=== Requirement ===
Nothing outside the stretch is wanted. Repeat exactly the lines of the listing below from the one that contains "-- ==== Sys2Proof/Laws/Links.lean" through the one that contains "to each. -/", both ends included.
-------- Data extracts
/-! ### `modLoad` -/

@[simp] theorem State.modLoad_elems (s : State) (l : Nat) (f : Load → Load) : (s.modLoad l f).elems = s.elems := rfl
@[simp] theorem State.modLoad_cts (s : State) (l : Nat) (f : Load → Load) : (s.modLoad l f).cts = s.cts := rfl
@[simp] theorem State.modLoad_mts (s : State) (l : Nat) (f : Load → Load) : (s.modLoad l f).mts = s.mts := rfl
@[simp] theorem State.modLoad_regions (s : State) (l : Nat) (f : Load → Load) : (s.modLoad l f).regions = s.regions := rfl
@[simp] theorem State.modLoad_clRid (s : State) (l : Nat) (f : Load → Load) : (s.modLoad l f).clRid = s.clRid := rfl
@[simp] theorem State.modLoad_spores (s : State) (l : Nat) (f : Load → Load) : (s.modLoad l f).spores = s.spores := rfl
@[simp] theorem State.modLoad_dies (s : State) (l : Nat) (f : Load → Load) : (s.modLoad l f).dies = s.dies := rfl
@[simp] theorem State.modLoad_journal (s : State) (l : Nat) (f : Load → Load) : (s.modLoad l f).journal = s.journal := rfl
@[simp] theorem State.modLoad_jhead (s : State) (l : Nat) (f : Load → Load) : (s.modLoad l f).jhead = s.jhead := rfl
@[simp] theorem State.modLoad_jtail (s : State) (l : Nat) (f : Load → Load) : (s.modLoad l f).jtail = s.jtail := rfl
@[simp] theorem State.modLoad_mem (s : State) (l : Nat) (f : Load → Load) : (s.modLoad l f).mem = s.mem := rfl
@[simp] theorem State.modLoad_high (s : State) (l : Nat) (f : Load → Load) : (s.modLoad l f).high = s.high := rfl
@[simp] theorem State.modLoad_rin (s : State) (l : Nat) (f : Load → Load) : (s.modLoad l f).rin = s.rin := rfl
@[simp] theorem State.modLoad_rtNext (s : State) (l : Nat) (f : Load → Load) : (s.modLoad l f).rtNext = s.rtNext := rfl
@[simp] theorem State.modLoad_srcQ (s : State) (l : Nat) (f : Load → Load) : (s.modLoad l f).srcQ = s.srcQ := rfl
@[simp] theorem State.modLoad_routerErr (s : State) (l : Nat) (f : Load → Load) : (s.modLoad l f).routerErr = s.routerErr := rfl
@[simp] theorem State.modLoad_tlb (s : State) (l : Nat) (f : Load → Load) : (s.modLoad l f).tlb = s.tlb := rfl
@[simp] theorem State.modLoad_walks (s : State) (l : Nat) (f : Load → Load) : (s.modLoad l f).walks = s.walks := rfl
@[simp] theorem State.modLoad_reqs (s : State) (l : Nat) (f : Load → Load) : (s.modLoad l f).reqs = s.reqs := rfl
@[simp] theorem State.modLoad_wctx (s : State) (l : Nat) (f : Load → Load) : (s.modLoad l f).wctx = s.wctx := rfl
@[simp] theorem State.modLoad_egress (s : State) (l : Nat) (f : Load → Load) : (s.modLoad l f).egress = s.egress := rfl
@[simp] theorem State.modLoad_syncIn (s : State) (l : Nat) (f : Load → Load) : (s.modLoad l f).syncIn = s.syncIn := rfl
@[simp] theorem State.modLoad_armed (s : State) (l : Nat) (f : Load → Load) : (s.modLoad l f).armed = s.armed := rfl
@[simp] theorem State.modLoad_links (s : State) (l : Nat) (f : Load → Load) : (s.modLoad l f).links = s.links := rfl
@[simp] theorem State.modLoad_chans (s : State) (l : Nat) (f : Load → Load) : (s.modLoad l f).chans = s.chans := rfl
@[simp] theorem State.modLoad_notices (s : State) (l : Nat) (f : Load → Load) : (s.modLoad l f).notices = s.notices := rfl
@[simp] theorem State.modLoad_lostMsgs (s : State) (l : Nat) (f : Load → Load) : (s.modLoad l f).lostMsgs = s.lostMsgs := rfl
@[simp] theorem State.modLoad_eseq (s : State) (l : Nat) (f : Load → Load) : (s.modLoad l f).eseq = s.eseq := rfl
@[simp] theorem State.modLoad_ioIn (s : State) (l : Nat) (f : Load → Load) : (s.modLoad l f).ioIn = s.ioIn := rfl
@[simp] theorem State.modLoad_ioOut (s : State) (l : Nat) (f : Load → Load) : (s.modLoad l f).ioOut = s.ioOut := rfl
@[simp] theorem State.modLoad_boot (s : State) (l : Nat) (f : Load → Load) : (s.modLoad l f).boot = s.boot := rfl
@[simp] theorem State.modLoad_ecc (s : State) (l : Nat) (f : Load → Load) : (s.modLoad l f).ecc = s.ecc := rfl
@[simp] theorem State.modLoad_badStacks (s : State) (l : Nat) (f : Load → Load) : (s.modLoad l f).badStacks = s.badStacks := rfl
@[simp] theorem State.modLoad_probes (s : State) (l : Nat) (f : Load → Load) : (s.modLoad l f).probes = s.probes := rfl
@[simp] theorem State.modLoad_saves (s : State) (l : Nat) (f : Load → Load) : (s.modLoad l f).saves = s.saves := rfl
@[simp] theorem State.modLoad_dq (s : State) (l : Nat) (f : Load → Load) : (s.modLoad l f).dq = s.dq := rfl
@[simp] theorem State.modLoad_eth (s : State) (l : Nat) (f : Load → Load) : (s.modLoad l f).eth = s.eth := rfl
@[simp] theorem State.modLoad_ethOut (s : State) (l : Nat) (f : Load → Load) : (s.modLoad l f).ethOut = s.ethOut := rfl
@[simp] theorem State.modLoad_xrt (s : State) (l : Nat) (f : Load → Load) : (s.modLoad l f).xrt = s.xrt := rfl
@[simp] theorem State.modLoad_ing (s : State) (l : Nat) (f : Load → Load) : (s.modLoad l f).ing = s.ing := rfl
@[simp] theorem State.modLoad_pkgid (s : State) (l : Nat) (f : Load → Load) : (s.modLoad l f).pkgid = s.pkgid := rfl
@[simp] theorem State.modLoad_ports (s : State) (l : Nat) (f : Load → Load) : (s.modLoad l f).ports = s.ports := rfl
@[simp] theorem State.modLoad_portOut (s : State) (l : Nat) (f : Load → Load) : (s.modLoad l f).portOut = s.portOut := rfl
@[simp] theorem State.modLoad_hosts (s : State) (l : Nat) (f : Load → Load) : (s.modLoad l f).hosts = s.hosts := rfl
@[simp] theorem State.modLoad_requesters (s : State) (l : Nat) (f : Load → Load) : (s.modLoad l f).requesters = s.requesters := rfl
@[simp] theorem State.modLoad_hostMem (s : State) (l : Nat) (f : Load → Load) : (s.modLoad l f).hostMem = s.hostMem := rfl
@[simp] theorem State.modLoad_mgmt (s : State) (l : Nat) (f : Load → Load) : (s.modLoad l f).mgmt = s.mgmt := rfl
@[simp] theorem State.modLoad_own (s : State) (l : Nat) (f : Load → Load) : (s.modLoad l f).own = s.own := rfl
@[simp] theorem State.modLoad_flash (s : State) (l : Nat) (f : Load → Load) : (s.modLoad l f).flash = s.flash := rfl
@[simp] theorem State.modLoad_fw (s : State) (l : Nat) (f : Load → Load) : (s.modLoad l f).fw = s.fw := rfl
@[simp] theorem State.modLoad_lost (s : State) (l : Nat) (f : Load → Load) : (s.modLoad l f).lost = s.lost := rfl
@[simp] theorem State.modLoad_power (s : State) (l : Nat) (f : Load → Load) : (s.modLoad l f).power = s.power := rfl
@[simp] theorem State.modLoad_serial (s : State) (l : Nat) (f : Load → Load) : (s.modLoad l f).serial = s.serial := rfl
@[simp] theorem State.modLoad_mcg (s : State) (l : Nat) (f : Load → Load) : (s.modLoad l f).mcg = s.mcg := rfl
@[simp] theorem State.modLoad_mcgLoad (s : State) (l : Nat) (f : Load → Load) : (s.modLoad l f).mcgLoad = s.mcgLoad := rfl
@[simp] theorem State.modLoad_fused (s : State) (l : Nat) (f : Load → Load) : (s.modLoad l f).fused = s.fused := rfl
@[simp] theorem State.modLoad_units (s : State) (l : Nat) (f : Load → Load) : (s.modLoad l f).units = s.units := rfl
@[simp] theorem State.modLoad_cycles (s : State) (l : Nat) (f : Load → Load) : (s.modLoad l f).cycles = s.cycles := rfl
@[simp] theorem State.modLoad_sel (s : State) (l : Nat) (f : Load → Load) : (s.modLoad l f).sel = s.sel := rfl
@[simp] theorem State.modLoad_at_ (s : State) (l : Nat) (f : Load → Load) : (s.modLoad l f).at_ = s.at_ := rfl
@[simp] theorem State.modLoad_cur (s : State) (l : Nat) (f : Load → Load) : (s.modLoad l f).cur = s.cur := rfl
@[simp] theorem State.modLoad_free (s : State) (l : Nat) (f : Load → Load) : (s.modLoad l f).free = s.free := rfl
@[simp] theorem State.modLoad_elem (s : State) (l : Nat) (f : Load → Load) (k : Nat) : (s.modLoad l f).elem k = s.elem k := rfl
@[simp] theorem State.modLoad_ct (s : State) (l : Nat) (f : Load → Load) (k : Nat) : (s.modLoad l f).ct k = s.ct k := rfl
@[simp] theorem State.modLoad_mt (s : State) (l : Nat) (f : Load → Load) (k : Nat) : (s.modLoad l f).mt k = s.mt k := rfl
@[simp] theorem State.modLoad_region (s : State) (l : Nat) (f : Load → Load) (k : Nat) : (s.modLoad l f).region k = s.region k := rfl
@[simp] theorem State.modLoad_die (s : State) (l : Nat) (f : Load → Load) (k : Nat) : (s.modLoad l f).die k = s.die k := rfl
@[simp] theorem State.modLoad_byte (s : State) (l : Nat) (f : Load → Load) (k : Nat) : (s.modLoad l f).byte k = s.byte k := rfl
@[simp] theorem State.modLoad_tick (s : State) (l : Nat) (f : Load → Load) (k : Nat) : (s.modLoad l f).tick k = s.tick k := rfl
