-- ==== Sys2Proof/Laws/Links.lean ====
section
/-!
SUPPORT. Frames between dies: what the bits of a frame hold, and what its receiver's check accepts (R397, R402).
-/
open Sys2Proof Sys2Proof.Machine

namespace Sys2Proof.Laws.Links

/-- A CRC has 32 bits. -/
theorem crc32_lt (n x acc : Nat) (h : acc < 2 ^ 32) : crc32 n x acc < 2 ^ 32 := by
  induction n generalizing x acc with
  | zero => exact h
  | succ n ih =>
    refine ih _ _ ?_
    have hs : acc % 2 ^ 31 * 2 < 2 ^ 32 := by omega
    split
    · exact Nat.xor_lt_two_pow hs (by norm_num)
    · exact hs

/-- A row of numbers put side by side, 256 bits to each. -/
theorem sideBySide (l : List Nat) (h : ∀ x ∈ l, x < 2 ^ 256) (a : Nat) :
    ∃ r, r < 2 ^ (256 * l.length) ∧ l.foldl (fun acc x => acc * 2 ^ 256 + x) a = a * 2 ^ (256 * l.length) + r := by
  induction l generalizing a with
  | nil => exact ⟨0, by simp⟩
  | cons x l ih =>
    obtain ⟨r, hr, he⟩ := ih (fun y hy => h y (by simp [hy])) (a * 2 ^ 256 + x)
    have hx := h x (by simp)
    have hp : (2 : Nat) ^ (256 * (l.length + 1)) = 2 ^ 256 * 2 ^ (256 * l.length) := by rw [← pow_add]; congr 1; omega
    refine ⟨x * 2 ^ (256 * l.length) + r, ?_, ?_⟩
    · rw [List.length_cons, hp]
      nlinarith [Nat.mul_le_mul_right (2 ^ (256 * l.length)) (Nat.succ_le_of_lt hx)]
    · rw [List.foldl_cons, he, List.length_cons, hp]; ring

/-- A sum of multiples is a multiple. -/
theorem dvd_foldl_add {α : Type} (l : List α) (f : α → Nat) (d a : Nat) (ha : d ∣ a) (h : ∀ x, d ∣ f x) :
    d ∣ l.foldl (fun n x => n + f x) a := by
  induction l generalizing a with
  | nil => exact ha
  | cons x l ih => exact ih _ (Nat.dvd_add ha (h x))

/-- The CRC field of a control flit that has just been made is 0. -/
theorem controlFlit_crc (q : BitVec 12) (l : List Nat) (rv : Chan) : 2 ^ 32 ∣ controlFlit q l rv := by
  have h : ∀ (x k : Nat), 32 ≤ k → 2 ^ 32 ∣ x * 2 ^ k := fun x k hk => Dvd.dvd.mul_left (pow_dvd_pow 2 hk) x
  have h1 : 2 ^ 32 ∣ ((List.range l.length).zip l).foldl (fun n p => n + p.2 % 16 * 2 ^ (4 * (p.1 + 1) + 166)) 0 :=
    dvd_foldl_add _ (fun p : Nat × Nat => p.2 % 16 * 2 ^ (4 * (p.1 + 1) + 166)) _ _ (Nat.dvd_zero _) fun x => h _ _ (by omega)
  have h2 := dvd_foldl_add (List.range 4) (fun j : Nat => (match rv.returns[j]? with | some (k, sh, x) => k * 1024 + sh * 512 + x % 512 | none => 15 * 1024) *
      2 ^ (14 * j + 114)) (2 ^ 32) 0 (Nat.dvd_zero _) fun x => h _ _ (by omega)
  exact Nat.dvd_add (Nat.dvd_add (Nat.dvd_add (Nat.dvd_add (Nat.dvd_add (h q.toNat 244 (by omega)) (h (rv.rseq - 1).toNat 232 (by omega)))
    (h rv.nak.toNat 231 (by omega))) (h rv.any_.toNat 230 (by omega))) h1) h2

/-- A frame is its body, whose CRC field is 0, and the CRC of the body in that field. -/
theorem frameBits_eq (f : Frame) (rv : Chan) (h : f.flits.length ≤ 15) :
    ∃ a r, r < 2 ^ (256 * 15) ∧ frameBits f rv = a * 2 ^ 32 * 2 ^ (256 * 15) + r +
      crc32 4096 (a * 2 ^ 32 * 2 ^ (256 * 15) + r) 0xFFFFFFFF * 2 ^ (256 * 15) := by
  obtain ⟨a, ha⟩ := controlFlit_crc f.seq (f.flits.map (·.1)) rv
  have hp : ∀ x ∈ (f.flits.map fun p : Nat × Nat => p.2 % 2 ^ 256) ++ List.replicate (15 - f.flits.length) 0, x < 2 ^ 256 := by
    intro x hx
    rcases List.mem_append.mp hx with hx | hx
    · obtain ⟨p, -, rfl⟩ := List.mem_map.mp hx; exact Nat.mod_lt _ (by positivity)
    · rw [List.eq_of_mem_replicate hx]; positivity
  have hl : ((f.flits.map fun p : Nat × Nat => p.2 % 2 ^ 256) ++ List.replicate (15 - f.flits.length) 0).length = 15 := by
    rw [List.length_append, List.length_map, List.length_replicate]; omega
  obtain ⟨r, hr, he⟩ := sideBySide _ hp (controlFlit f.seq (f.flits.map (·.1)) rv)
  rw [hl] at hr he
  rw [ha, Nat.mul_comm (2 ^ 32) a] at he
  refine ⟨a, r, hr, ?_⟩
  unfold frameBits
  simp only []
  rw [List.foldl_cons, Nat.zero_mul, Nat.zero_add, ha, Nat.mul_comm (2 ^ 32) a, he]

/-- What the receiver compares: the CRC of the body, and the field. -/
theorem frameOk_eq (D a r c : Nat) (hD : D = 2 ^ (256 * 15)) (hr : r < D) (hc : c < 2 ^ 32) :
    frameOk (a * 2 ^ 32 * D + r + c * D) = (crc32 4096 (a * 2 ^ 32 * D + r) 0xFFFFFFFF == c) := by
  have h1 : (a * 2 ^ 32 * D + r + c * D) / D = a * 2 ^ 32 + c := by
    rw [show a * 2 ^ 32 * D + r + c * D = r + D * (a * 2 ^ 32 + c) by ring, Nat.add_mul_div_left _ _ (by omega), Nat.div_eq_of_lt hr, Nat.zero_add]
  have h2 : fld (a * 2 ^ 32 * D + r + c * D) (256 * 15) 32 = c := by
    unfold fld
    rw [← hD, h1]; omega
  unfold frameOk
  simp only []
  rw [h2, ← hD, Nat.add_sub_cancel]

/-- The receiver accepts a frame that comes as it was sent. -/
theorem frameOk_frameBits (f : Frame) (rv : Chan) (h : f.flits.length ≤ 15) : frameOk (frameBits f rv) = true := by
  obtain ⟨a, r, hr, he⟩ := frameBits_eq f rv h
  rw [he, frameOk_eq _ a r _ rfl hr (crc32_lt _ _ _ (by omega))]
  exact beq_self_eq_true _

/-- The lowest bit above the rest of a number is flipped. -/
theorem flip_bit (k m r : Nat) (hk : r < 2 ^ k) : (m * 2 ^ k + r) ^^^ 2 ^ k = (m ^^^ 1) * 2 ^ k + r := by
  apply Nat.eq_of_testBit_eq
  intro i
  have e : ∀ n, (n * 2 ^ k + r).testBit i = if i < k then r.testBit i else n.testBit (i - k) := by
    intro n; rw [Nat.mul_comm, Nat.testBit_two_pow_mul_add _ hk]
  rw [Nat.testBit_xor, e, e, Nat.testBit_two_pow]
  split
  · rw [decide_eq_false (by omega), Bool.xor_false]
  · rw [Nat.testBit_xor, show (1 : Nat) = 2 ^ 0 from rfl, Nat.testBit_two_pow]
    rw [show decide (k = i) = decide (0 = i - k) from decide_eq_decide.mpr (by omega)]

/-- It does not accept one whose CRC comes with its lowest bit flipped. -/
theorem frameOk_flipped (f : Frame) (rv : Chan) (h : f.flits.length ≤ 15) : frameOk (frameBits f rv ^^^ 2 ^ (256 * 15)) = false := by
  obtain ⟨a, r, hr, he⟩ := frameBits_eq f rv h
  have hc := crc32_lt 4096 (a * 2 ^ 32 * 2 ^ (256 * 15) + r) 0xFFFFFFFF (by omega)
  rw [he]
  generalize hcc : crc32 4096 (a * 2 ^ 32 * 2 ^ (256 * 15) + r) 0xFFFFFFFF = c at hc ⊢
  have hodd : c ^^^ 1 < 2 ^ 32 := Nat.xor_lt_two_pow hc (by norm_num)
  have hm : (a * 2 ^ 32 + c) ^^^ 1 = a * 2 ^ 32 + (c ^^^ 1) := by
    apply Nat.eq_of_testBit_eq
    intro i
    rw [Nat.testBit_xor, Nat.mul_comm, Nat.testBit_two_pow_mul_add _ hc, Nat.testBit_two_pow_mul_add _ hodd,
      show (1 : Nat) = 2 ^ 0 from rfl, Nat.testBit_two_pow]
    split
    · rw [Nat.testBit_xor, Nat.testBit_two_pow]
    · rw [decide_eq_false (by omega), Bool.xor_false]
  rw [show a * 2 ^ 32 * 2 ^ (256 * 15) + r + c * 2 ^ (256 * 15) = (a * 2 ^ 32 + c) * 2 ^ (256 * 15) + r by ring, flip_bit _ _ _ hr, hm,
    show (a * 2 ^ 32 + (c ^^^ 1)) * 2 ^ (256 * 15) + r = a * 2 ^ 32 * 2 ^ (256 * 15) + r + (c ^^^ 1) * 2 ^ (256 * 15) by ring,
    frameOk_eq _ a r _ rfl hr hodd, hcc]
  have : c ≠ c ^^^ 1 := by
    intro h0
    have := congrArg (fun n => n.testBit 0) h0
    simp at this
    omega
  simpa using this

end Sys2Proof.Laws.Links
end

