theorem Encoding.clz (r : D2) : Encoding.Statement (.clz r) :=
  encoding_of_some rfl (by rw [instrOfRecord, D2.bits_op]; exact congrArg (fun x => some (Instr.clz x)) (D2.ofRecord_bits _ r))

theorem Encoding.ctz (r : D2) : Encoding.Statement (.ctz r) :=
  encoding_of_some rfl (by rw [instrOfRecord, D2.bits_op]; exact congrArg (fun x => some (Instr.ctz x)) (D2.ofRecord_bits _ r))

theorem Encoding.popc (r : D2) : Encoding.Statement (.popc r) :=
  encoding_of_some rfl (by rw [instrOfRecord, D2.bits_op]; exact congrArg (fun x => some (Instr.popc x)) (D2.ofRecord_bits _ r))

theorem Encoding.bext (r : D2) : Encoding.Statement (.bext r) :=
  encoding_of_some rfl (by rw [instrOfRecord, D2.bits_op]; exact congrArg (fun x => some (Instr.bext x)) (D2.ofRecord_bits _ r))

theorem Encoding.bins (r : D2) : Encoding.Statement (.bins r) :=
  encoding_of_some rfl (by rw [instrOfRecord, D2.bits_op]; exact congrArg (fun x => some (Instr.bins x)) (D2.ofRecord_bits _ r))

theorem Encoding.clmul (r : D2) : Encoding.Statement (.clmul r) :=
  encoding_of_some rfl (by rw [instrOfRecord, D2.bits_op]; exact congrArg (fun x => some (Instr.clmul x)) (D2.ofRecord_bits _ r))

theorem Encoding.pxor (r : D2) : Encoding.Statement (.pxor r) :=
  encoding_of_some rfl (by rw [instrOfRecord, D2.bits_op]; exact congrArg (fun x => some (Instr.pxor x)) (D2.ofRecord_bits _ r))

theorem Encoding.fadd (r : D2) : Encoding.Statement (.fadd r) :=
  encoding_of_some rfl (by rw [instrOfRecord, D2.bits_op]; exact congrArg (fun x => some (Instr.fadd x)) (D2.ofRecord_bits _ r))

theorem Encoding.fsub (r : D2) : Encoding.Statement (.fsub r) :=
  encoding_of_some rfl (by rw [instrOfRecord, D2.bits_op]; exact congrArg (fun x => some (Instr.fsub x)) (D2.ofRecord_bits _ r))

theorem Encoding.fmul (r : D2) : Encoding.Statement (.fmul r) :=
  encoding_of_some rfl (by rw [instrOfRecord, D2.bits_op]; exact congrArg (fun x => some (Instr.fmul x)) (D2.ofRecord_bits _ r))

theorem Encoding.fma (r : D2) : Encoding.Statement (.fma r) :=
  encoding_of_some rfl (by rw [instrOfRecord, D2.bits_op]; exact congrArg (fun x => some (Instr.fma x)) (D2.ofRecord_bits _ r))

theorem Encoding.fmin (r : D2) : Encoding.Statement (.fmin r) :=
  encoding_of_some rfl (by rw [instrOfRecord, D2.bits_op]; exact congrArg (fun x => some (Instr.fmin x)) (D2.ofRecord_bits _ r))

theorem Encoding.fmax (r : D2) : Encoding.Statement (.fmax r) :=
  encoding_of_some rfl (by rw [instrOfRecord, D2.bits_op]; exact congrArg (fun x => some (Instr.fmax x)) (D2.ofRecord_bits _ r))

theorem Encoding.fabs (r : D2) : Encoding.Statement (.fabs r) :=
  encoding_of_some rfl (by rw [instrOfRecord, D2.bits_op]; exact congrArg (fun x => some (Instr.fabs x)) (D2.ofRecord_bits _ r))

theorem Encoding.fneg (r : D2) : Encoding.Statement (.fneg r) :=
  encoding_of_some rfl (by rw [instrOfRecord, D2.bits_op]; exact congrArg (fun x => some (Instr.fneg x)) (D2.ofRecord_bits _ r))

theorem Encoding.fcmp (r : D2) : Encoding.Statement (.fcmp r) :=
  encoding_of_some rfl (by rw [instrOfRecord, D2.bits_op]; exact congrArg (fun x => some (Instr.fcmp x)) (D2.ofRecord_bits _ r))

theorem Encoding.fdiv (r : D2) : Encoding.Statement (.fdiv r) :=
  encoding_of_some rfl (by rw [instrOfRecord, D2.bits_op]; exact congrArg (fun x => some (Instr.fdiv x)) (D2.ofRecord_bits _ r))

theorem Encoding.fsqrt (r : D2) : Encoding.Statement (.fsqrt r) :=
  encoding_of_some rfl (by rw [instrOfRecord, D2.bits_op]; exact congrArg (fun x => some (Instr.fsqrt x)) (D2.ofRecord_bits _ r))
----------------
=== Output below ===
-- ==== Sys2Proof/Laws/Links.lean ====
section
/-!
SUPPORT. Frames between dies: what the bits of a frame hold, and what its receiver's check accepts (R397, R402).
-/
open Sys2Proof Sys2Proof.Machine

namespace Sys2Proof.Laws.Links

/-- A CRC has 32 bits. -/
theorem crc32_lt (n x acc : Nat) (h : acc < 2 ^ 32) : crc32 n x acc < 2 ^ 32 := by
  induction n generalizing x acc with
  | zero => exact h
  | succ n ih =>
    refine ih _ _ ?_
    have hs : acc % 2 ^ 31 * 2 < 2 ^ 32 := by omega
    split
    · exact Nat.xor_lt_two_pow hs (by norm_num)
    · exact hs

/-- A row of numbers put side by side, 256 bits to each. -/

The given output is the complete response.